Does the mojave/lesser cross produce a better BEL than a lesser/lesser?


----------



## CaseyM (Nov 8, 2006)

Its all down to personal choice, for me the best BEL comes from butter to butter. : victory:


----------



## Robbie (Dec 4, 2006)

CaseyM said:


> Its all down to personal choice, for me the best BEL comes from butter to butter. : victory:


Snap dragons


----------



## Mujician (Mar 7, 2007)

Thats strange, does anyone have examples (photos) of BELs produced by different morphs?


----------



## ladybird (Sep 9, 2006)

bump.


----------



## Ssthisto (Aug 31, 2006)

NERD's BluEL "Vivid" is a Lesser Mojave.

A Super Mojave is not quite a BluEL.


----------



## essexchondro (Apr 9, 2007)

I suppose it depends upon what you mean by a "better" BEL. Lesser x lesser tend to produce a whiter animal than a lesser x mojave or mojave x mojave.


Stuart


----------



## Alex27 (Jul 26, 2008)

essexchondro said:


> I suppose it depends upon what you mean by a "better" BEL. Lesser x lesser tend to produce a whiter animal than a lesser x mojave or mojave x mojave.
> 
> 
> Stuart


 
seconded but ive heard vin russo het leucistic make one of the best ones to i think they look like a high yellow normal


----------



## essexchondro (Apr 9, 2007)

> seconded but ive heard vin russo het leucistic make one of the best ones to i think they look like a high yellow normal


On another forum someone made a post basically listing white royal morphs in terms of their whiteness. Here's what they posted;



> The hierarchy from whitest to least white goes like this:
> 
> Russo
> Black-eyed (homozygous FIRE)
> ...


Stuart


----------



## Young_Gun (Jan 6, 2007)

pastelpythons27 said:


> seconded but ive heard vin russo het leucistic make one of the best ones to i think they look like a high yellow normal


Russo x Russo - White Diamond.

I personally think the best BEL's about are from a Butter x Butter pairing also.


----------



## Scott W (May 19, 2007)

best? i guess whiteness is what you are talking about.

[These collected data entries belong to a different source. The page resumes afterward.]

/-- Every kept packet of a half that may go is sent. -/
def kick (s : State) (h : Half) : State := kickSends (half s h).kept [] s h

/-- The member index of a block address in the plan in force (R350). -/
def memberOf (s : State) (a : BitVec 16) : Option Nat :=
  match s.group.plan with
  | none => none
  | some p => p.addrs.findIdx? (· == a)

/-- R358: a block is marked absent. -/
def isAbsent (s : State) (a : BitVec 16) : Bool :=
  match memberOf s a with
  | none => false
  | some m => s.group.absent.getLsbD m

/-- R424: the half of a local far tile has been stopped. -/
def farStopped (s : State) (c : Chan) : Bool := c.isLocal && (half s (tileHalf c.tile.toNat)).stopped

/-- The flight entries of a tile's XF with a SEND marked accepted (R355). -/
def acceptSend (s : State) (t : Nat) (c : Chan) (xid : Nat) : State :=
  let tl := tileOf s t
  let x := eng tl .xf
  let f := x.flight.map fun e =>
    match e.pend with
    | .send c' coded width table ws xid' _ => if c' = c ∧ xid' = xid then { e with pend := .send c' coded width table ws xid' 2 } else e
    | _ => e
  setTile s t (setEng tl .xf { x with flight := f })

/-- R361: the SEQ an item of a stream took when it was first sent in a plan. -/
def sentSeq (x : HalfState) (key : Nat) (turn : W32) (xid : Nat) : Option Nat :=
  (x.seqLog.find? fun q => q.1 == key && q.2.1 == turn && q.2.2.1 == xid).map (·.2.2.2)

/-- R355: a remote SEND issued by tile `t`: to an absent member it completes at once and its item is discarded (R358); else its packet
is kept and sent. The SEQ of its first block is taken at the first sending and the stream's count advanced then; a replay of the kernel
sends the item with the same SEQ (R359, R361). -/
def issueSend (s : State) (t : Nat) (c : Chan) (coded : Bool) (width table : Nat) (ws : List QWord) (xid : Nat) : State :=
  if isAbsent s c.block then acceptSend s t c xid
  else
    let h := tileHalf t
    let key := t * 2 ^ 64 + chanKey c true
    let turn := (tileOf s t).turn
    let seq := smGet 0 (half s h).seqs key
    let n := if coded then (packetBlocks width ws).length else if c.scale then scaleRecords ws else 0
    let old := sentSeq (half s h) key turn xid
    let k : Kept :=
      { tile := BitVec.ofNat 10 t, chan := c, xid := xid, turn := turn, coded := coded, width := width, table := table
        gen := none, words := ws, seq := old.getD seq, replay := 0, waiting := true, ce := 0 }
    let same (d : Kept) : Bool := d.tile == k.tile && d.chan == c && d.turn == turn && d.xid == xid
    kick (modHalf s h fun x =>
      { x with
        kept := (x.kept.filter fun d => !same d) ++ [k]
        seqs := if old.isSome then x.seqs else smSet 0 x.seqs key ((seq + n) % 16)
        seqLog := if old.isSome then x.seqLog else x.seqLog ++ [(key, turn, xid, seq)] }) h

/-- The kept packet an ACK or a NAK answers (R354). -/
def keptFor (k : Kept) (i : Item) : Bool :=
  k.tile == i.stile && k.chan.tile == i.dtile && k.chan.chan == i.chan && k.chan.scale == i.scale && k.chan.block == i.src && k.xid == i.xid
    && k.turn == i.turn && !k.waiting

/-- R356 to R358: discards counted in STALE. -/
def countStale (s : State) : State := { s with group := { s.group with stale := inc16 s.group.stale } }

/-- R355: an ACK completes the SEND it answers. The SEND's half is that of its tile: R353 brings the item to the half that DTILE names. -/
def takeAck (s : State) (_ : Half) (i : Item) : State :=
  let h := tileHalf i.stile.toNat
  if isAbsent s i.src then countStale s
  else
    match (half s h).kept.find? (keptFor · i) with
    | none => s
    | some k => kick (acceptSend (modHalf s h fun x => { x with kept := x.kept.filter fun d => !keptFor d i }) k.tile.toNat k.chan k.xid) h

/-- R355: a NAK makes the sender code the kept packet afresh and send it again with REPLAY one higher. -/
def takeNak (s : State) (_ : Half) (i : Item) : State :=
  let h := tileHalf i.stile.toNat
  if isAbsent s i.src then countStale s
  else
    match (half s h).kept.find? (keptFor · i) with
    | none => s
    | some k =>
      let k' : Kept := { k with replay := k.replay + 1, ce := 0 }
      let it := keptItem s k'
      let s1 := modHalf s h fun x => { x with kept := x.kept.map fun d => if keptFor d i then { k' with gen := it.2 } else d }
      pushOut (countStage { s1 with group := { s1.group with replays := inc16 s1.group.replays } } k.ce) h it.1

/-- R354: the ACK or NAK of an item. -/
def replyItem (s : State) (i : Item) (kind : Nat) (pz : Bool) (reason : Nat) : Item :=
  { i with kind := kind, dst := i.src, src := s.su.addr, pz := pz, reason := reason, body := [] }

/-- R356: the logged item of the same stream, TURN and XID. -/
def loggedItem (s : State) (h : Half) (i : Item) (scale : Bool) : Option LogItem :=
  (half s h).log.find? fun l => l.src == i.src && l.stile == i.stile && l.dtile == i.dtile && l.chan == i.chan && l.scale == scale
    && l.turn == i.turn && l.xid == i.xid

/-- R356: the item's stream, TURN and XID are already in the log. -/
def logged (s : State) (h : Half) (i : Item) (scale : Bool) : Bool := (loggedItem s h i scale).isSome

/-- R356: a duplicate of a logged item: answered ACK again, with PZ as it was committed (R354), discarded, and counted in DUP. -/
def ackAgain (s : State) (h : Half) (i : Item) (l : LogItem) : State :=
  pushOut { s with group := { s.group with dup := inc16 s.group.dup } } h (replyItem s i 3 l.pz 0)

/-- R356: an item's packet written to the log and answered with ACK. -/
def logAck (s : State) (h : Half) (i : Item) (ws : List QWord) (pz : Bool) : State :=
  let l : LogItem :=
    { src := i.src, stile := i.stile, dtile := i.dtile, chan := i.chan, scale := i.scale, turn := i.turn, xid := i.xid, words := ws
      pz := pz, ce := 0 }
  pushOut (modHalf s h fun x => { x with log := x.log ++ [l] }) h (replyItem s i 3 pz 0)

/-- The number of times an item has been NAKed (R357). -/
def nakCount (s : State) (h : Half) (i : Item) : Nat :=
  (((half s h).naks.find? fun p => p.1 == { i with replay := 0, size := 0, body := [], coded := false }).map (·.2)).getD 0

/-- R356: an item answered with NAK. -/
def sendNak (s : State) (h : Half) (i : Item) (reason : Nat) : State :=
  let key : Item := { i with replay := 0, size := 0, body := [], coded := false }
  let n := nakCount s h i
  pushOut (modHalf s h fun x => { x with naks := (x.naks.filter fun p => p.1 != key) ++ [(key, n + 1)] }) h (replyItem s i 4 false reason)

/-- The packet words of `n` words of 256 B from bytes. -/
def bytesPacket (n : Nat) (bs : List PByte) : List QWord :=
  (chunks 256 (bs ++ List.replicate (256 * n - bs.length) (0, false))).take n |>.map bytesWord

/-- R357, R407 point 0x13: an item committed poisoned is counted and logged. -/
def countPoisoned (s : State) (h : Half) (i : Item) : State :=
  detect { s with group := { s.group with poisoned := inc16 s.group.poisoned } }
    (Detect.plain 0x13 h ((memberOf s i.src).getD 0))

I've not seen a comparison photo of the various BEL combos but my own mojave x lesser bels are certainly white enough for me. I have no idea how they will develop over the next two years, I'll just have to wait and see.

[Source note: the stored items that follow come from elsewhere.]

/-- R93, R134, R137, R159: a kernel dispatched to a tile: the descriptor and arguments written, c0 counted, registers zero, each engine
given its stream. A replay counts its transfers from where the kernel first did in its own plan (R359, R412). -/
def dispatchTile (s : State) (t desc : Nat) (args : List W32) (turn : W32) (job : Nat) (mset : BitVec 16) (again : Bool) : State :=
  let tl := tileOf s t
  let w0 := memWord s.mem desc
  let kid := BitVec.ofNat 16 (fld w0 48 16)
  let xids := if tl.turn = turn then tl.xids else []
  let first := if again then xidStart tl turn (BitVec.ofNat 48 desc) args else none
  let kept := if tl.turn = turn then tl.starts else tl.starts.filter fun p => p.turn == tl.turn
  let here (p : XidStart) : Bool := p.turn == turn && p.desc == BitVec.ofNat 48 desc && p.args == args.drop 2
  let stream (e : Eng) : EngState :=
    let w := memWord s.mem (desc + 8 * (1 + engNum e))
    { EngState.idle with start := desc + 8 * fld w 16 24, length := fld w 0 16 }
  let tl1 : Tile :=
    { setCredit tl 0 (credit tl 0 + 1) with
      kernel := true
      s := []
      a := []
      tainted := false
      v := []
      acc := []
      bank := []
      kernelId := kid
      desc := BitVec.ofNat 48 desc
      args := args
      job := job
      mset := mset
      xids := first.getD xids
      back := if again then tl.back.orElse fun _ => some (tl.turn, tl.xids) else none
      starts := if again then tl.starts
        else (kept.filter fun p => !here p) ++ [{ turn := turn, desc := BitVec.ofNat 48 desc, args := args.drop 2, xids := xids }]
      turn := turn
      engs := [] }
  let tl2 := engines.foldl (fun a e => setEng a e (stream e)) tl1
  let s1 := correctReads (setTile s t tl2) [(desc, 64)]
  let s2 := if memAnyPz s.mem desc 64 then
      let d := { (Detect.plain 0x02 (tileHalf t) t) with tenant := ((jobOf s t).map (·.tenant)).getD 0, job := some job }
      detect (detect s1 d) { d with src := 0x03, addr := desc }
    else s1
  if fld (memWord s.mem (desc + 56)) 0 16 = 0 then tileFault s2 t 0x14 0 6 0 else s2

end Sys2Proof.Machine
end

The advantage of a Mojave x Lesser compared to a super lesser or super butter is that potentially you should be able to produce more BEL's by mating it to just normals (in theory it should work like a bumble bee).


----------



## Ssthisto (Aug 31, 2006)

Scott W said:


> The advantage of a Mojave x Lesser compared to a super lesser or super butter is that potentially you should be able to produce more BEL's by mating it to just normals (in theory it should work like a bumble bee).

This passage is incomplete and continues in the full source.